Speaking: Neal Pastick, US Geological Survey
The Permafrost Discovery Gateway hosts a monthly webinar series on a Thursday at 09:00 Alaska time. The webinar aims to 1) connect the international science community interested in big data remote sensing of permafrost landscapes, and 2) provide the Permafrost Discovery Gateway development team with end-user stories (by the presenter and webinar participants), such as exploring tools the community needs to create and explore big data.

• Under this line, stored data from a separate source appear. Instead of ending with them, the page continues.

-- ==== Sys2Proof/WellFormed.lean ====
section
/-! DEFINITION. Which commands name a thing that exists: ports, pages, sensors and addresses inside their ranges. A command that is
not well formed still has its meaning; it names nothing, so it changes nothing but the clock. -/

namespace Sys2Proof

/-- A tensor-space address (R157: 48 bits). -/
def vaOk (va : Nat) : Bool := decide (va < 2 ^ 48)

/-- A page-table entry's page number (R157). -/
def vpnOk (vpn : Nat) : Bool := decide (vpn < 2 ^ 32)

/-- An Ethernet payload that H0 or H1 accepts, with JUMBO at most 9,000 bytes (R422). -/
def frameOk (f : HostFrame) : Bool := decide (f.payload.length ≤ 9000)

/-- The well-formed commands. -/
def Instr.wf : Instr → Bool
  | .powerLoop _ m => decide (m.rails.length = 5)
  | .thermalThrottleClear _ _ temps => decide (temps.length = 4)
  | .thermalLoop _ _ temps => decide (temps.length = 4)
  | .vatPacketRx _ _ frame => decide (14 ≤ frame.bytes.length)
  | .gptpMessage _ m => decide (m.port < 10) && decide (m.domain < 128)
  | .pageFault _ _ vpn => vpnOk vpn
  | .pageFillComplete _ _ vpn => vpnOk vpn
  | .translationError _ _ va _ => vaOk va
  | .poisonedAccess _ _ va => vaOk va
  | .dramEccError _ frame _ _ => decide (frame < 917504)
  | .proofVerdict _ _ result _ => decide (result.length = 4096)
  | .regReq _ _ f => frameOk f
  | .bulkRead _ _ f => frameOk f
  | .bulkWrite _ _ f => frameOk f
  | .hostFrameDrop _ _ f => frameOk f
  | .pageCommit _ _ page _ => decide (page < 2 ^ 16)
  | .commitSafePoint _ page => decide (page < 2 ^ 16)
  | .revert _ _ page => decide (page < 2 ^ 16)
  | .pageErrClear _ _ page => decide (page < 2 ^ 16)
  | .counterClear _ _ page => decide (page < 2 ^ 16)
  | _ => true

end Sys2Proof
end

Areas along the Arctic coast are changing the fastest among all of Earth’s habitats due to climate change. Accelerated warming and changing precipitation regimes has led to extensive permafrost thaw that can substantially impact land cover distributions and the regional carbon balance. Moreover, there is growing interest in exploring for oil and gas resources in these areas which provide habitat for migratory birds, fish, caribou, and other species that are endangered or critical for local subsistence living. The coastal plain (1002 area) of the Arctic National Wildlife Refuge has seen renewed interest for oil and gas extraction recently, but past investigations suggest that the area has ongoing and extensive natural ecosystem changes. It is therefore urgent to improve the understanding of this area and its vulnerability to change. Here we describe results from a 3-year project that leverages: (1) field surveys to assess local vegetation, snow, topography soil conditions, and river/stream discharge; (2) remote sensing data (e.g. LiDAR, CubeSat, Maxar, Landsat, IceSAT-2) and analysis to document regional variations in surface and near-surface conditions through time, and; (3) advanced empirical and mechanistic modeling to simulate historical (1950 – 2022) and future (2023 – 2100) land cover, soil conditions, snow depth and runoff, and carbon dynamics in response to changes in climate and disturbances. We will provide an overview of study design and initial results from our field campaigns, remote sensing analysis (e.g., snow depth, topography), and modeling and data assimilation efforts. We will highlight efforts to characterize changing hydrologic conditions, thermokarst disturbances, and land cover using in situ observations, data acquired from passive and active sensors, deep neural networks, and a cryohydrologic (SUTRA-ICE) and state-and-transition model (the Alaska Disturbance Model). We are also exploring the use of a process-guided deep learning system that couples an ecosystem model (the Integrated Ecosystem Model) and an ensemble of deep neural networks for improving estimates of soil conditions (i.e., temperature, moisture) and carbon dynamics. The resulting data is to be used to identify areas vulnerable to change and will allow managers to better understand risks and guide oil and gas development if it occurs in the region.